Post by Moses on Oct 24, 2005 7:56:04 GMT -5
Blasts rattle Iraq cities as US toll rises
Sun Oct 23, 2005 1:44 PM ET
By Aseel Kami
BAGHDAD (Reuters) - At least three car bombs and several roadside bombs hit U.S. and Iraqi security forces in Baghdad and the northern city of Kirkuk on Sunday, killing at least eight people and wounding dozens more, Iraqi police said.
The past 10 days have seen a relative lull in violence despite a constitutional referendum on October 15 and the start of Saddam Hussein's trial for crimes against humanity. But U.S. commanders have warned of more attacks in the run-up to December 15 elections that they fear insurgents will try to disrupt.
The U.S. military death toll in Iraq is approaching the psychological landmark of 2,000, focusing attention on the security situation more than 2-1/2 years after the U.S.-led invasion. The toll stood at 1,996 on Sunday afternoon.
U.S. Secretary of State Condoleezza Rice said Washington was determined to face down the insurgency and build Iraq into a stable, democratic ally.
"It is absolutely the case that you have evil men, violent men, who seem determined to try to throw this off course. But they haven't been able to," she told BBC television in an interview.
Britain's ambassador in Baghdad urged the Shi'ite-led Iraqi government to mount an inquiry into accusations its security forces operate clandestine "death squads" against minority Sunni Arabs -- who are blamed for most of the insurgent violence.
In the first of Sunday's attacks, a car bomb killed four people, including two police officers, when it exploded near an Iraqi police patrol in central Baghdad. The blast also injured 14 others, both police and civilians.
Another car bomb in the northeastern Zaiuna district of the capital targeted a U.S. patrol of three Humvee armored vehicles, according to Iraqi police who said at least three U.S. soldiers were wounded and one Humvee was set alight. There was no immediate confirmation from the U.S. military.
Iraqi police also reported that one U.S soldier was killed and one wounded when a roadside bomb hit a U.S patrol in central Baghdad. The U.S military had no immediate information.
KIRKUK BOMBS
About 150,000 U.S. troops remain in Iraq, battling an insurgency by those who oppose the Shi'ite- and Kurdish-led government and its U.S. backers.
In Kirkuk on Sunday, seven Iraqi civilians were wounded when a car driven by a suicide bomber rammed a U.S. Humvee, Iraqi police said. There was no immediate word from the U.S. military on whether there were any U.S. casualties.

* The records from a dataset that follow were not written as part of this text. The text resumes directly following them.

/-- LINK_TRAINING_COMPLETE: channels at 0.5 dB or more are active, the others stay out, and the port is UP (R264). `sites`
are the receive sites that found no candidate, by channel. -/
def execLinkTrainingComplete (port : BitVec 4) (margins : List (BitVec 5 × Int)) (sites : List (BitVec 5)) (s : State) : Res :=
  let q := port.toNat
  if s.portSt q != .training || !(s.phoPort q).wired || s.floe.intlk then .next s
  else
    let s := (List.range 32).foldl (fun s i =>
      let k := 32 * q + i
      let m := (margins.find? (fun x => x.1.toNat == i)).map (·.2)
      let ok := !(s.calElem (elemKey 6 k)).degraded && (match m with | some v => 5 ≤ v | none => false)
      (s.onChan k (fun c => { c with ok := ok, retry := false, margin := m.getD c.margin })).settle k) s
    let s := (List.range 32).foldl (fun s i =>
      s.onElem (elemKey 6 (4096 + 32 * q + i)) (fun e => { e with degraded := sites.any (fun x => x.toNat == i) })) s
    let up := fun (f : Fibre) => { f with gate := false, closing := false, lost := false, los := false, probing := false, heard := false, ident := none }
    let s := s.onPho q (fun p => { p with st := .up, a := up p.a, b := up p.b })
    let s := (s.onPort port FabPort.fresh).onRx port (fun _ => { RxStream.reset with synced := true })
    let s := s.onFloe (fun x => { x with
      rxActive := x.rxActive.filter (fun p => p.1 / 4 != q), rxReleased := x.rxReleased.filter (fun k => k / 4 != q)
      bound := x.bound.filter (fun b => b.port != port) })
    let s := s.setOuter q (s.phoPort q).peerDom ((s.phoPort q).peerDev.setWidth 8)
    let s := match wiring s.shape s.devid q with
      | some (d, _) => s.onFab (fun f => { f with silent := NSet.del d f.silent, silentDown := NSet.del d f.silentDown })
      | none => s
    let s := s.onFloe (fun x => { x with lostMoves := x.lostMoves.filter (fun m => m.1 / 2 != q) })
    .next s.retryWaiting

end Sys2Proof.Machine
end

Another Iraqi was killed and three wounded by a roadside bomb in Kirkuk, police colonel Taha Abdulla said, while other attacks in Baquba and Tikrit killed two Iraqi police officers.
Britain's Sunday Telegraph reported a secret poll said to have been commissioned by British defense leaders that showed 45 percent of Iraqis believe attacks on U.S. and British troops are justified. Eighty-two percent of those polled said they were "strongly opposed" to the presence of the troops.
In a sign of concern among the Baghdad government's allies, British Ambassador William Patey urged a probe into "death squad" allegations by Sunnis, which the government has repeatedly denied.
"We have made clear that the way to deal with this is to have a properly independent investigation," Patey told reporters after a week in which a journalist for a British newspaper was abducted by men driving a police car and a defense lawyer in the Saddam Hussein trial was shot by men claiming to be from the Interior Ministry.
There were also reports of new attacks on Iraq's vital oil industry, a frequent target of the insurgency.
Four sabotage blasts have brought oil exports from northern Iraq to a halt and it could take up to one month for repairs, an oil official said on Sunday.
The Ceyhan pipeline, designed to carry more than 1.5 million barrels per day, has been closed for most of the post-U.S. invasion era due to sabotage. It runs through Sunni Arab areas hostile to American forces and the U.S.-backed government.
Repeated sabotage -- combined with poor project management and political instability -- has hampered Iraq's aim of ramping up output to 3 million barrels per day, last seen in 1990.